Quiet as it has been kept, shares of the Global X Nigeria Index ETF (NGE) are off 2.3% Thursday on nearly triple the average daily volume on news Nigerian President Goodluck Jonathan suspended Central Bank Governor Lamido Sanusi.
Although Sanusi’s term expires in June, his suspension could damage global investors’ appetite for assets in Africa’s second-largest economy behind South Africa.
“Analysts predicted that foreign investors would now be active sellers of assets in Africa’s second biggest economy, just when it had been attracting more interest than ever for the huge potential of its 170 million population and a backlog of work needed to update its inadequate infrastructure,” Reuters reported.
Sanusi was suspended, many believe, due to his criticism of Jonathan’s inadequate track record of fighting corruption, arguably one of the top issues that have kept global investors from becoming more enchanted with the country’s economic potential. Nigeria’s senate cannot intervene in the suspension, but can overturn Sanusi’s removal, should the situation reach that point.
The news comes with NGE in an already fragile place. The ETF entered Thursday down almost 11% year-to-date and 12.3% in the past month.

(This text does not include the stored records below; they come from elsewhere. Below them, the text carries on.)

-- ==== Sys2Proof/Tests/Slice0.lean ====
section
/-! SUPPORT. The model's own tests: the encodings that the spec writes out, one ill-formed term for each check of
well-formedness, and for every statement a state and operands that meet its hypotheses, with what they give. Expected
values are worked from the rules by hand. -/

namespace Sys2Proof.Tests

-- One proof after another: each holds a stack of its own while it is checked.
set_option Elab.async false

open Sys2Proof Sys2Proof.Machine

-- Small states.

/-- A property of the next state; false where there is none. -/
def after (o : Out) (p : State → Bool) : Bool :=
  match o with
  | .next t => p t
  | _ => false
/-- Every word acts. -/
def g0 : Guard := ⟨0, false⟩
/-- No word acts. -/
def gN : Guard := ⟨0, true⟩
/-- One logical core of context 0 on die 3, strand 0 at work; buffer 2 is one page, and b0 names it. Every free choice is 0. -/
def base : State :=
  let s := { State.reset.placeWord 0 with hints := List.replicate 40 0 }
  let s := s.setBuf 2 { size := 65536, maxRights := 0xF0, refCnt := 1, valid := true }
  (s.allocPage 2 0 false).modStrand 0 fun t => { t with b := [(0, Cap.make 2 0 0xF0 65536 0)] }
/-- The same with registers. -/
def regs (l : List (Nat × Word)) : State := base.modStrand 0 fun t => { t with s := l }
/-- Scalar register n of strand 0. -/
def sr (t : State) (n : Nat) : Word := (t.strand 0).s.get 0 n

-- The encodings of R124 to R155, one word for each constructor, laid out by hand from the field tables. The guard is 5, negated.

/-- Each word decodes to its instruction. -/
def reads (l : List (Word × Instr)) : Bool := l.all fun x => match decode x.1 with
  | .ok i => decide (i = x.2)
  | .error _ => false

/-- R135, R145: system words. -/
theorem decode_system : reads [
    (0x010B000000000000, .nop ⟨5, true⟩),
    (0x020B00000000ABCD, .trap ⟨5, true⟩ 0xABCD),
    (0x030B000000008001, .brk ⟨5, true⟩ 0x8001),
    (0x040B000000000000, .tret ⟨5, true⟩),
    (0x050B000000000000, .hret ⟨5, true⟩),
    (0x060B7A0008400000, .crd ⟨5, true⟩ 61 .feBudget),
    (0x070B00F818000000, .cwr ⟨5, true⟩ .scratch0 62),
    (0x080B008404000000, .crset ⟨5, true⟩ .fpctl 33),
    (0x090B008814000000, .crclr ⟨5, true⟩ .handler 34),
    (0x0A0B0000002C0000, .fence ⟨5, true⟩ .rel .sys),
    (0x0B0B500000000000, .time ⟨5, true⟩ 40),
    (0x0C0B520000000000, .cid ⟨5, true⟩ 41),
    (0x0D0B020808C00000, .dhops ⟨5, true⟩ 1 2 35),
    (0x0E0B077C00000000, .tnext ⟨5, true⟩ 3 95),
    (0x0F0B000000000000, .tdone ⟨5, true⟩),
    (0x100B081400000000, .tspawn ⟨5, true⟩ 4 5),
    (0x110B000000000000, .tyield ⟨5, true⟩),
    (0x120B001800001234, .barv ⟨5, true⟩ 6 0x1234),
    (0x130B001C00004321, .barw ⟨5, true⟩ 7 0x4321)] = true := by
  decide +kernel

/-- R128, R146: integer words. -/
theorem decode_integer : reads [
    (0x200B428918000000, .add ⟨5, true⟩ 33 34 35),
    (0x210B428918000000, .sub ⟨5, true⟩ 33 34 35),
    (0x220B428918000000, .mul ⟨5, true⟩ 33 34 35),
    (0x230B428918000000, .mulh ⟨5, true⟩ 33 34 35),
    (0x240B428918000000, .mulhu ⟨5, true⟩ 33 34 35),
    (0x250B428918000000, .div ⟨5, true⟩ 33 34 35),
    (0x260B428918000000, .divu ⟨5, true⟩ 33 34 35),
    (0x270B428918000000, .rem ⟨5, true⟩ 33 34 35),
    (0x280B428918000000, .remu ⟨5, true⟩ 33 34 35),
    (0x290B428918000000, .and ⟨5, true⟩ 33 34 35),
    (0x2A0B428918000000, .or ⟨5, true⟩ 33 34 35),
    (0x2B0B428918000000, .xor ⟨5, true⟩ 33 34 35),
    (0x2C0B428918000000, .andn ⟨5, true⟩ 33 34 35),
    (0x2D0B428918000000, .shl ⟨5, true⟩ 33 34 35),
    (0x2E0B428918000000, .shr ⟨5, true⟩ 33 34 35),
    (0x2F0B428918000000, .sra ⟨5, true⟩ 33 34 35),
    (0x300B428918000000, .rotl ⟨5, true⟩ 33 34 35),
    (0x310B428918000000, .min ⟨5, true⟩ 33 34 35),
    (0x320B428918000000, .max ⟨5, true⟩ 33 34 35),
    (0x330B428918000000, .minu ⟨5, true⟩ 33 34 35),
    (0x340B428918000000, .maxu ⟨5, true⟩ 33 34 35),
    (0x350B78F400000000, .clz ⟨5, true⟩ 60 61),
    (0x360B78F400000000, .ctz ⟨5, true⟩ 60 61),
    (0x370B78F400000000, .popc ⟨5, true⟩ 60 61),
    (0x380B020800000300, .ext ⟨5, true⟩ .n16 1 2),
    (0x390BBC0818009000, .cmp ⟨5, true⟩ .geu 94 2 3),
    (0x3A0B02081DD00000, .sel ⟨5, true⟩ 1 93 2 3),
    (0x3B0B020818000080, .sadd ⟨5, true⟩ .i8 1 2 3),
    (0x3C0B020818000400, .ssub ⟨5, true⟩ .n64 1 2 3),
    (0x3D0B020818400000, .mad ⟨5, true⟩ 1 2 3 4)] = true := by
  decide +kernel

/-- R128, R146: integer words, continued. -/
theorem decode_integer2 : reads [
    (0x3E0B020818003000, .lea ⟨5, true⟩ 3 1 2 3)] = true := by
  decide +kernel

/-- R129, R147: immediate words. -/
theorem decode_immediate : reads [
    (0x400B4310FFFFFFFE, .addi ⟨5, true⟩ 33 34 0xFFFFFFFE),
    (0x410B4310FFFFFFFE, .andi ⟨5, true⟩ 33 34 0xFFFFFFFE),
    (0x420B4310FFFFFFFE, .ori ⟨5, true⟩ 33 34 0xFFFFFFFE),
    (0x430B4310FFFFFFFE, .xori ⟨5, true⟩ 33 34 0xFFFFFFFE),
    (0x470B4310FFFFFFFE, .muli ⟨5, true⟩ 33 34 0xFFFFFFFE),
    (0x490B4310FFFFFFFE, .movhi ⟨5, true⟩ 33 34 0xFFFFFFFE),
    (0x440B43100000003F, .shli ⟨5, true⟩ 33 34 63),
    (0x450B43100000003F, .shri ⟨5, true⟩ 33 34 63),
    (0x460B43100000003F, .srai ⟨5, true⟩ 33 34 63),
    (0x480B420080000000, .movi ⟨5, true⟩ 33 0x80000000),
    (0x4A0BBF1580000000, .cmpi ⟨5, true⟩ .ge 95 34 0x80000000),
    (0x4B0B811200000001, .cmpiu ⟨5, true⟩ .lt 64 34 1),
    (0x4C0B0A00FFFFFFFF, .adpc ⟨5, true⟩ 5 0xFFFFFFFF)] = true := by
  decide +kernel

That after Nigeria was one the best performing equity markets in the world last year. [Best Global Equity Markets by Single-Country ETFs]
Making NGE’s declines look even worse is the fact that frontier markets, Nigeria’s market designation, have collectively performed well in 2014. The iShares MSCI Frontier 100 ETF (FM) is up nearly 3% this year. Nigeria is FM’s fifth-largest country weight with an allocation of almost 12%.
Nigeria’s weight in MSCI frontier indices could approach 21% later this year when the index provider moves Qatar and the United Arab Emirates to emerging markets status. [Frontier Markets ETF Still Beating Emerging Rivals]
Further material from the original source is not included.